◆ **Record extracts**:
-- ==== Sys2Proof/Machine/Core.lean ====
section
/-! DEFINITION. The machine behind the host's interface. -/

def Sys2Proof.core : Host.Core :=
  { State := Sys2Proof.Machine.State, Fault := Sys2Proof.Machine.Fault,
    Refusal := Sys2Proof.Machine.Refusal, step := Sys2Proof.Machine.step,
    reset := Sys2Proof.Machine.State.reset }
end

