variable {sh : Shape} {bs : Bytes}

theorem layoutCheck_eq_ok_iff : layoutCheck sh bs = .ok ↔ validFrame sh bs :=
  (validFrame_iff_check sh bs).symm

/-- A byte that does not stand at a place inside the sequence is not read there. -/
theorem byteAt_ne_of_getElem? {i : Nat} {b : Byte} (hi : i < bs.length) (h : bs[i]? ≠ some b) :
    byteAt bs i ≠ b :=
  mt (byteAt_eq_iff hi b).1 h

/-- The tag test of `CHECK` passes when the shape's tag, if it has one, stands at offset 1. -/
theorem tagTest_passes (h : ∀ tag ∈ layoutTag sh, bs[1]? = some tag) :
    ¬ (layoutTag sh).any (fun t => decide (byteAt bs 1 ≠ t)) = true := by
  rw [Option.any_eq_true]
  rintro ⟨tag, htag, hne⟩
  exact of_decide_eq_true hne (byteAt_of_getElem? (h tag htag))

theorem layoutCheck_of_length (hlen : bs.length ≠ layoutLength sh) : layoutCheck sh bs = .badLength :=
  if_pos hlen

theorem layoutCheck_of_header (hlen : bs.length = layoutLength sh)
    (hhdr : bs[0]? ≠ some (layoutHeader sh)) : layoutCheck sh bs = .badHeader := by
  have h4 := four_le_layoutLength sh
  rw [layoutCheck, check, if_neg (not_not.2 hlen), if_pos (byteAt_ne_of_getElem? (by omega) hhdr)]

theorem layoutCheck_of_tag {tag : Byte} (htag : tag ∈ layoutTag sh) (hlen : bs.length = layoutLength sh)
    (hhdr : bs[0]? = some (layoutHeader sh)) (hne : bs[1]? ≠ some tag) : layoutCheck sh bs = .badTag := by
  have h4 := four_le_layoutLength sh
  have hany : (layoutTag sh).any (fun t => decide (byteAt bs 1 ≠ t)) = true :=
    (Option.any_eq_true _ _).2 ⟨tag, htag, decide_eq_true (byteAt_ne_of_getElem? (by omega) hne)⟩
  rw [layoutCheck, check, if_neg (not_not.2 hlen), if_neg (not_not.2 (byteAt_of_getElem? hhdr)),
    if_pos hany]

theorem layoutCheck_of_tail (hlen : bs.length = layoutLength sh) (hhdr : bs[0]? = some (layoutHeader sh))
    (htag : ∀ tag ∈ layoutTag sh, bs[1]? = some tag)
    (htail : bs[layoutLength sh - 2]? ≠ some (layoutTail sh)) : layoutCheck sh bs = .badTail := by
  have h4 := four_le_layoutLength sh
  rw [layoutCheck, check, if_neg (not_not.2 hlen), if_neg (not_not.2 (byteAt_of_getElem? hhdr)),
    if_neg (tagTest_passes htag), if_pos (byteAt_ne_of_getElem? (by omega) htail)]

theorem layoutCheck_of_crc (hfix : hasFixedBytes sh bs)
    (hcrc : bs[layoutLength sh - 1]? ≠ some (crc8 (bs.take (layoutLength sh - 1)))) :
    layoutCheck sh bs = .badCrc := by
  obtain ⟨hlen, hhdr, htag, htail⟩ := hfix
  have h4 := four_le_layoutLength sh
  rw [layoutCheck, check, if_neg (not_not.2 hlen), if_neg (not_not.2 (byteAt_of_getElem? hhdr)),
    if_neg (tagTest_passes htag), if_neg (not_not.2 (byteAt_of_getElem? htail)),
    if_pos (byteAt_ne_of_getElem? (by omega) hcrc)]

end FirstFailingTest

/-! ### What a decode answers (R96 to R104) -/

/-- The fields at the offsets of a shape (R97 to R103); STOP has none (R96). -/
def shapeFields (t : PidTable) (bs : Bytes) : Shape → Option Fields
  | .stop => none
  | .auto | .tower => some (.command ⟨byteAt bs 2, rd16 bs 3, rdQuad bs 5⟩)
  | .tservo => some (.servo (rdQuad bs 2))
  | .tpid => some (.pid ⟨byteAt bs 2, rowOfMarker t (byteAt bs 2), rdGains bs 3⟩)
  | .tjacobian => some (.jacobian (rdJacobian bs 2))
  | .inbound => some (.telemetry (recordAt bs))

/-- A decode drives the status of its check, the fields only beside OK, and changes nothing else (R104). -/
theorem exec_decodeOp_eq (sh : Shape) (bs : Bytes) (s : State) :
    exec (decodeOp sh bs) s = .next (withOut s
      { status := some (layoutCheck sh bs),
        fields := if layoutCheck sh bs = .ok then shapeFields s.pid bs sh else none }) := by
  cases sh
  case stop => simp only [shapeFields, ite_self]; rfl
  case inbound =>
    have hrec : (decIn bs).2 =
        if layoutCheck .inbound bs = .ok then some (.telemetry (recordAt bs)) else none :=
      apply_ite (Option.map Fields.telemetry) (layoutCheck .inbound bs = .ok) (some (recordAt bs)) none
    simp only [shapeFields, ← hrec]
    rfl
  all_goals rfl

/-- A valid frame is OK, with the fields of its shape. -/
theorem exec_decodeOp_of_valid {sh : Shape} {bs : Bytes} (h : validFrame sh bs) (s : State) :
    exec (decodeOp sh bs) s =
      .next (withOut s { status := some .ok, fields := shapeFields s.pid bs sh }) := by
  rw [exec_decodeOp_eq, layoutCheck_eq_ok_iff.2 h, if_pos rfl]

/-- Any other sequence is rejected, with the status alone (R104). -/
theorem exec_decodeOp_of_not_valid {sh : Shape} {bs : Bytes} (h : ¬ validFrame sh bs) (s : State) :
    ∃ st, st ≠ .ok ∧ exec (decodeOp sh bs) s = .next (withOut s (outStatus st)) := by
  have hst : layoutCheck sh bs ≠ .ok := mt layoutCheck_eq_ok_iff.1 h
  refine ⟨layoutCheck sh bs, hst, ?_⟩
  rw [exec_decodeOp_eq, if_neg hst]
  rfl

/-- A valid TPID frame names the row of the marker byte it carries (R100). -/
theorem exec_decTpid_of_marker {bs : Bytes} {m : Byte} {r : MarkerRow} {s : State}
    (h : validFrame .tpid bs) (hm : bs[2]? = some m) (hr : rowOfMarker s.pid m = r) :
    exec (.decTpid bs) s = .next (withOut s (outDecoded (.pid ⟨m, r, rdGains bs 3⟩))) := by
  subst hr
  rw [← byteAt_of_getElem? hm]
  exact exec_decodeOp_of_valid h s

/-- The marker `00` names no row of the table: it is the row −1 (R58, R100). -/
@[simp] theorem rowOfMarker_zero (t : PidTable) : rowOfMarker t 0x00 = .row (-1) := if_pos rfl

/-! ### The statements -/

/-- Settles O27: the status is that of the check, and each test is the first to fail when those before it
pass. -/
theorem decodeStatusIsTheFirstFailingTest : Obligations.DecodeStatusIsTheFirstFailingTest :=
  fun sh bs s => ⟨_, layoutCheck sh bs, exec_decodeOp_eq sh bs s, rfl, rfl, layoutCheck_of_length,
    layoutCheck_of_header, fun _ => layoutCheck_of_tag,
    layoutCheck_of_tail, layoutCheck_of_crc, layoutCheck_eq_ok_iff.2⟩

/-- Settles O32: the marker lookup decides the row, at `00`, at a code of the table and outside. -/
theorem decTpidNamesTheRow : Obligations.DecTpidNamesTheRow := fun _ s =>
  ⟨fun h hm => exec_decTpid_of_marker h hm (rowOfMarker_zero s.pid),
    fun _ _ h hm hk => exec_decTpid_of_marker h hm (rowOfMarker_row hk),
    fun _ h hm hne hout => exec_decTpid_of_marker h hm (rowOfMarker_unknown hne hout),
    fun h => exec_decodeOp_of_not_valid h s⟩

◆ **Activity**:
Starting at the line with "theorem tagTest_passes (h" and ending at the line with "if_pos hlen", print each line of the listing above exactly, with no other lines.

◆ **Finished exercise**:
theorem tagTest_passes (h : ∀ tag ∈ layoutTag sh, bs[1]? = some tag) :
    ¬ (layoutTag sh).any (fun t => decide (byteAt bs 1 ≠ t)) = true := by
  rw [Option.any_eq_true]
  rintro ⟨tag, htag, hne⟩
  exact of_decide_eq_true hne (byteAt_of_getElem? (h tag htag))

theorem layoutCheck_of_length (hlen : bs.length ≠ layoutLength sh) : layoutCheck sh bs = .badLength :=
  if_pos hlen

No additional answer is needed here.